-- ==== Sys2Proof/Machine/Dispatch.lean ====
section
/-! DEFINITION. One arm per constructor of `Instr`. -/
namespace Sys2Proof.Machine
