/-- ICMP, FCMP, FCLASS, VOTE and MATCHW: R127 to R131. -/
def Obligations.CompareAndVoteResults : Prop :=
  ∀ (f : Fr) (d c2 : Reg),
    (∀ (a b : Src) (k : Cond) (u : Bool), FixedWrites (.icmp f d c2 a b k u) f (nameDC d c2 (src1 a) (src1 b)) (4, 2)
      (fun c =>
        let p (t : Nat) : Bool :=
          let x := c.val a t
          let y := c.val b t
          match k with
          | .eq => x == y
          | .ne => x != y
          | .lt => if u then x.ult y else x.slt y
          | .le => if u then x.ule y else x.sle y
          | .gt => if u then y.ult x else y.slt x
          | .ge => if u then y.ule x else y.sle x
        [(d.toNat, fun t => if p t then 1 else 0), (c2.toNat, fun t => if p t then 0 else 1)])) ∧
    (∀ (a b : Src) (k : FCond) (u : Bool) (ty : FTy), FixedWrites (.fcmp f d c2 a b k u ty) f (nameDC d c2 (src1 a) (src1 b)) (6, 3)
      (fun c =>
        let p (t : Nat) : Bool :=
          let x := (ftyFmt ty).decode (c.val a t).toNat
          let y := (ftyFmt ty).decode (c.val b t).toNat
          let un := x.isNan || y.isNan
          match k with
          | .num => !un
          | .nan => un
          | .eq => if un then u else !(x.lt y) && !(y.lt x)
          | .ne => if un then u else x.lt y || y.lt x
          | .lt => if un then u else x.lt y
          | .le => if un then u else !(y.lt x)
          | .gt => if un then u else y.lt x
          | .ge => if un then u else !(x.lt y)
        [(d.toNat, fun t => if p t then 1 else 0), (c2.toNat, fun t => if p t then 0 else 1)])) ∧
    (∀ (a : Reg) (mask : BitVec 10) (ty : FTy), FixedWrites (.fclass f d a mask ty) f (nameD d (reg1 a) none none) (6, 3)
      (fun c => [(d.toNat, fun t => if mask.getLsbD (classOf ty (c.reg a.toNat t)) then 1 else 0)])) ∧
    (∀ (op : VoteOp) (a : Reg), FixedWrites (.vote f op d a) f (nameD d (reg1 a) none none) (8, 4)
      (fun c =>
        let p (t : Nat) : Bool := (c.reg a.toNat t).getLsbD 0
        [(d.toNat, fun _ =>
          match op with
          | .all => if c.threads.all p then 1 else 0
          | .any => if c.threads.any p then 1 else 0
          | .eq => if c.threads.all p || c.threads.all (fun t => !(p t)) then 1 else 0
          | .ballot => word (fun t => c.act.getLsbD t && p t)
          | .count => BitVec.ofNat 32 (c.threads.filter p).length)])) ∧
    (∀ (a : Reg), FixedWrites (.matchw f false d c2 a) f (nameDC d c2 (reg1 a) none) (8, 4)
      (fun c =>
        [(d.toNat, fun t => word (fun u => c.act.getLsbD u && decide (c.reg a.toNat u = c.reg a.toNat t))),
         (c2.toNat, fun t => if c.threads.all (fun u => decide (c.reg a.toNat u = c.reg a.toNat t)) then 1 else 0)])) ∧
    (∀ (a : Reg), FixedWrites (.matchw f true d c2 a) f (nameDC d c2 (reg2 a) none) (8, 4)
      (fun c =>
        [(d.toNat, fun t => word (fun u => c.act.getLsbD u && decide (c.reg2 a.toNat u = c.reg2 a.toNat t))),
         (c2.toNat, fun t => if c.threads.all (fun u => decide (c.reg2 a.toNat u = c.reg2 a.toNat t)) then 1 else 0)]))

/-! ### Floating point (R133 to R149) -/

/-- FP32 arithmetic and the special functions: R134 to R138. Each value is exact and rounded once. Of FEXP2, FLOG2, FTANH and FSINCOS it says the
results at the edges and the exact ones; elsewhere the result is the rounding of an end of the first enclosure whose two ends round alike: that
these enclosures hold the exact values, so that the error is that of one rounding, is log 30. -/
def Obligations.FloatResults : Prop :=
  (∀ (f : Fr) (d : Reg),
    (∀ (a b : Src) (rnd : Rnd) (na nb aa ab sat : Bool), FixedWrites (.fadd f d a b rnd na nb aa ab sat) f (nameD d (src1 a) (src1 b) none) (6, 3)
      (fun c => [(d.toNat, fun t =>
        rounded rnd sat (Machine.Num.add (decide (rnd = .rdn)) (operand na aa (numOf (c.val a t))) (operand nb ab (numOf (c.val b t)))))])) ∧
    (∀ (a b : Src) (rnd : Rnd) (na nb aa ab sat : Bool), FixedWrites (.fsub f d a b rnd na nb aa ab sat) f (nameD d (src1 a) (src1 b) none) (6, 3)
      (fun c => [(d.toNat, fun t =>
        rounded rnd sat (Machine.Num.add (decide (rnd = .rdn)) (operand na aa (numOf (c.val a t))) (operand nb ab (numOf (c.val b t))).neg))])) ∧
    (∀ (a b : Src) (rnd : Rnd) (na nb aa ab sat : Bool), FixedWrites (.fmul f d a b rnd na nb aa ab sat) f (nameD d (src1 a) (src1 b) none) (6, 3)
      (fun c => [(d.toNat, fun t =>
        rounded rnd sat (Machine.Num.mul (operand na aa (numOf (c.val a t))) (operand nb ab (numOf (c.val b t)))))])) ∧
    (∀ (a b c3 : Src) (rnd : Rnd) (na nb aa ab sat nc ac : Bool),
      FixedWrites (.ffma f d a b c3 rnd na nb aa ab sat nc ac) f (nameD d (src1 a) (src1 b) (src1 c3)) (6, 3)
        (fun c => [(d.toNat, fun t =>
          rounded rnd sat (Machine.Num.add (decide (rnd = .rdn)) (Machine.Num.mul (operand na aa (numOf (c.val a t))) (operand nb ab (numOf (c.val b t))))
            (operand nc ac (numOf (c.val c3 t)))))])) ∧
    (∀ (a : Reg) (b : Src) (isMax : Bool),
      FixedWrites (if isMax then .fmax f d a b else .fmin f d a b) f (nameD d (reg1 a) (src1 b) none) (6, 3)
        (fun c => [(d.toNat, fun t =>
          let x := c.reg a.toNat t
          let y := c.val b t
          if (numOf x).isNan && (numOf y).isNan then 0x7FC00000
          else if (numOf x).isNan then y
          else if (numOf y).isNan then x
          else if (numOf x).isZero && (numOf y).isZero then (if (numOf x).neg? == isMax then y else x)
          else if isMax then (if (numOf x).lt (numOf y) then y else x) else (if (numOf y).lt (numOf x) then y else x))])) ∧
    (∀ (a : Reg), FixedWrites (.frcp f d a) f (nameD d (reg1 a) none none) (12, 6)
      (fun c => [(d.toNat, fun t => toF32 .rne (Machine.Num.div (.fin false 1 0 1) (numOf (c.reg a.toNat t))))])) ∧
    (∀ (a : Reg), FixedWrites (.frsq f d a) f (nameD d (reg1 a) none none) (12, 6)
      (fun c => [(d.toNat, fun t => toF32 .rne (Machine.Num.rsqrt (numOf (c.reg a.toNat t))))])) ∧
    (∀ (a : Reg) (rnd : Rnd), FixedWrites (.fsqrt f d a rnd) f (nameD d (reg1 a) none none) (12, 6)
      (fun c => [(d.toNat, fun t => toF32 (plainMode rnd) (Machine.Num.sqrt (numOf (c.reg a.toNat t))))])) ∧
    (∀ (a b : Reg) (rnd : Rnd), FixedWrites (.fdiv f d a b rnd) f (nameD d (reg1 a) (reg1 b) none) (12, 6)
      (fun c => [(d.toNat, fun t => toF32 (plainMode rnd) (Machine.Num.div (numOf (c.reg a.toNat t)) (numOf (c.reg b.toNat t))))])) ∧
    (∀ (a : Reg), FixedWrites (.fexp2 f d a) f (nameD d (reg1 a) none none) (12, 6) (fun c => [(d.toNat, fun t => fexp2 (c.reg a.toNat t))])) ∧
    (∀ (a : Reg), FixedWrites (.flog2 f d a) f (nameD d (reg1 a) none none) (12, 6) (fun c => [(d.toNat, fun t => flog2w (c.reg a.toNat t))])) ∧
    (∀ (a : Reg), FixedWrites (.ftanh f d a) f (nameD d (reg1 a) none none) (12, 6) (fun c => [(d.toNat, fun t => ftanh (c.reg a.toNat t))])) ∧
    (∀ (a c2 : Reg), FixedWrites (.fsincos f d c2 a) f (nameDC d c2 (reg1 a) none) (12, 6)
      (fun c => [(d.toNat, fun t => ftrig 0 (c.reg a.toNat t)), (c2.toNat, fun t => ftrig 1 (c.reg a.toNat t))]))) ∧
  -- the edges of R136: NaN, zeros, infinities, negative arguments
  (∀ w : Word, (numOf w).isNan = true → fexp2 w = 0x7FC00000 ∧ flog2w w = 0x7FC00000 ∧ ftanh w = 0x7FC00000 ∧ ftrig 0 w = 0x7FC00000 ∧
    ftrig 1 w = 0x7FC00000) ∧
  (fexp2 0 = 0x3F800000 ∧ fexp2 0x80000000 = 0x3F800000 ∧ fexp2 0x7F800000 = 0x7F800000 ∧ fexp2 0xFF800000 = 0 ∧
    flog2w 0 = 0xFF800000 ∧ flog2w 0x80000000 = 0xFF800000 ∧ flog2w 0x7F800000 = 0x7F800000 ∧ flog2w 0xFF800000 = 0x7FC00000 ∧
    flog2w 0x3F800000 = 0 ∧ ftanh 0 = 0 ∧ ftanh 0x80000000 = 0x80000000 ∧ ftanh 0x7F800000 = 0x3F800000 ∧ ftanh 0xFF800000 = 0xBF800000 ∧
    ftrig 0 0 = 0 ∧ ftrig 0 0x80000000 = 0x80000000 ∧ ftrig 1 0 = 0x3F800000 ∧ ftrig 1 0x80000000 = 0x3F800000 ∧
    ftrig 0 0x7F800000 = 0x7FC00000 ∧ ftrig 1 0x7F800000 = 0x7FC00000 ∧ ftrig 0 0xFF800000 = 0x7FC00000 ∧ ftrig 1 0xFF800000 = 0x7FC00000) ∧
  (∀ w : Word, w.msb = true → (numOf w).isZero = false → flog2w w = 0x7FC00000) ∧
  -- 2^A overflows from 2^8 on
  (∀ (w : Word) (n d : Nat) (e : Int), numOf w = .fin false n e d → n ≠ 0 → 8 ≤ Machine.flog2 n e d → fexp2 w = 0x7F800000) ∧
  -- exact: integers of FEXP2, powers of two of FLOG2
  (∀ k : Int, -149 ≤ k → k ≤ 127 → fexp2 (rne32 (Machine.Num.ofInt k)) = rne32 (.fin false 1 k 1) ∧
    flog2w (rne32 (.fin false 1 k 1)) = rne32 (Machine.Num.ofInt k)) ∧
  -- elsewhere: an end of an enclosure, both ends of which round alike or which is the last (log 30)
  (∀ (g : Nat → Encl) (ps : List Nat), ps ≠ [] → ∃ p ∈ ps, roundEncl g ps = rne32 (Encl.num (g p).lo (g p).p) ∧
    (rne32 (Encl.num (g p).lo (g p).p) = rne32 (Encl.num (g p).hi (g p).p) ∨ ps.getLast? = some p)) ∧
  (∀ (w : Word) (neg : Bool) (n d : Nat) (e : Int), numOf w = .fin neg n e d → n ≠ 0 →
    (Machine.flog2 n e d < 8 → (inUnits n e d 0).2.1 ≠ 0 →
      fexp2 w = roundEncl (fun p => exEncl p ((Machine.Num.fin neg n e d).fix p * ln2 p / (2 ^ p : Int)) (512 * p)) precisions) ∧
    (∀ q : Int, ftrig q w = roundEncl (fun p => trigEncl q (.fin neg n e d) (p + 200)) precisions) ∧
    -- tanh is odd, and is ±1 from 2^5 on
    (5 ≤ Machine.flog2 n e d → ftanh w = if neg then 0xBF800000 else 0x3F800000))

/-- Packed half: R139, R140. The two lanes are computed alone. -/
def Obligations.PackedHalfResults : Prop :=
  ∀ (f : Fr) (d : Reg),
    (∀ (a : Reg) (b : Src) (rnd : Rnd) (bf na nb mul : Bool),
      FixedWrites (if mul then .h2mul f d a b rnd bf na nb else .h2add f d a b rnd bf na nb) f (nameD d (reg1 a) (src1 b) none) (6, 3)
        (fun c => [(d.toNat, fun t =>
          let fm := if bf then bf16 else f16
          let lane (i : Nat) : BitVec 16 :=
            let x := operand na false (fm.decode ((c.reg a.toNat t).extractLsb' (16 * i) 16).toNat)
            let y := operand nb false (fm.decode ((c.val b t).extractLsb' (16 * i) 16).toNat)
            BitVec.ofNat 16 (fm.round (plainMode rnd) (if mul then Machine.Num.mul x y else Machine.Num.add (decide (rnd = .rdn)) x y))
          lane 1 ++ lane 0)])) ∧
    (∀ (a b c3 : Src) (rnd : Rnd) (bf na nb nc : Bool), FixedWrites (.h2fma f d a b c3 rnd bf na nb nc) f (nameD d (src1 a) (src1 b) (src1 c3)) (6, 3)
      (fun c => [(d.toNat, fun t =>
        let fm := if bf then bf16 else f16
        let lane (i : Nat) : BitVec 16 :=
          let x := operand na false (fm.decode ((c.val a t).extractLsb' (16 * i) 16).toNat)
          let y := operand nb false (fm.decode ((c.val b t).extractLsb' (16 * i) 16).toNat)
          let z := operand nc false (fm.decode ((c.val c3 t).extractLsb' (16 * i) 16).toNat)
          BitVec.ofNat 16 (fm.round (plainMode rnd) (Machine.Num.add (decide (rnd = .rdn)) (Machine.Num.mul x y) z))
        lane 1 ++ lane 0)])) ∧
    (∀ (a : Reg) (b : Src) (bf isMax : Bool),
      FixedWrites (if isMax then .h2max f d a b bf else .h2min f d a b bf) f (nameD d (reg1 a) (src1 b) none) (6, 3)
        (fun c => [(d.toNat, fun t =>
          let fm := if bf then bf16 else f16
          let lane (i : Nat) : BitVec 16 :=
            BitVec.ofNat 16 (fm.minmax isMax ((c.reg a.toNat t).extractLsb' (16 * i) 16).toNat ((c.val b t).extractLsb' (16 * i) 16).toNat)
          lane 1 ++ lane 0)]))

**Activity**
Set down, exactly as they stand above, the lines starting with the line with "results at the" and going on through the line with "else if (numOf y).isNan then x", and no others.

**Your response**
results at the edges and the exact ones; elsewhere the result is the rounding of an end of the first enclosure whose two ends round alike: that
these enclosures hold the exact values, so that the error is that of one rounding, is log 30. -/
def Obligations.FloatResults : Prop :=
  (∀ (f : Fr) (d : Reg),
    (∀ (a b : Src) (rnd : Rnd) (na nb aa ab sat : Bool), FixedWrites (.fadd f d a b rnd na nb aa ab sat) f (nameD d (src1 a) (src1 b) none) (6, 3)
      (fun c => [(d.toNat, fun t =>
        rounded rnd sat (Machine.Num.add (decide (rnd = .rdn)) (operand na aa (numOf (c.val a t))) (operand nb ab (numOf (c.val b t)))))])) ∧
    (∀ (a b : Src) (rnd : Rnd) (na nb aa ab sat : Bool), FixedWrites (.fsub f d a b rnd na nb aa ab sat) f (nameD d (src1 a) (src1 b) none) (6, 3)
      (fun c => [(d.toNat, fun t =>
        rounded rnd sat (Machine.Num.add (decide (rnd = .rdn)) (operand na aa (numOf (c.val a t))) (operand nb ab (numOf (c.val b t))).neg))])) ∧
    (∀ (a b : Src) (rnd : Rnd) (na nb aa ab sat : Bool), FixedWrites (.fmul f d a b rnd na nb aa ab sat) f (nameD d (src1 a) (src1 b) none) (6, 3)
      (fun c => [(d.toNat, fun t =>
        rounded rnd sat (Machine.Num.mul (operand na aa (numOf (c.val a t))) (operand nb ab (numOf (c.val b t)))))])) ∧
    (∀ (a b c3 : Src) (rnd : Rnd) (na nb aa ab sat nc ac : Bool),
      FixedWrites (.ffma f d a b c3 rnd na nb aa ab sat nc ac) f (nameD d (src1 a) (src1 b) (src1 c3)) (6, 3)
        (fun c => [(d.toNat, fun t =>
          rounded rnd sat (Machine.Num.add (decide (rnd = .rdn)) (Machine.Num.mul (operand na aa (numOf (c.val a t))) (operand nb ab (numOf (c.val b t))))
            (operand nc ac (numOf (c.val c3 t)))))])) ∧
    (∀ (a : Reg) (b : Src) (isMax : Bool),
      FixedWrites (if isMax then .fmax f d a b else .fmin f d a b) f (nameD d (reg1 a) (src1 b) none) (6, 3)
        (fun c => [(d.toNat, fun t =>
          let x := c.reg a.toNat t
          let y := c.val b t
          if (numOf x).isNan && (numOf y).isNan then 0x7FC00000
          else if (numOf x).isNan then y
          else if (numOf y).isNan then x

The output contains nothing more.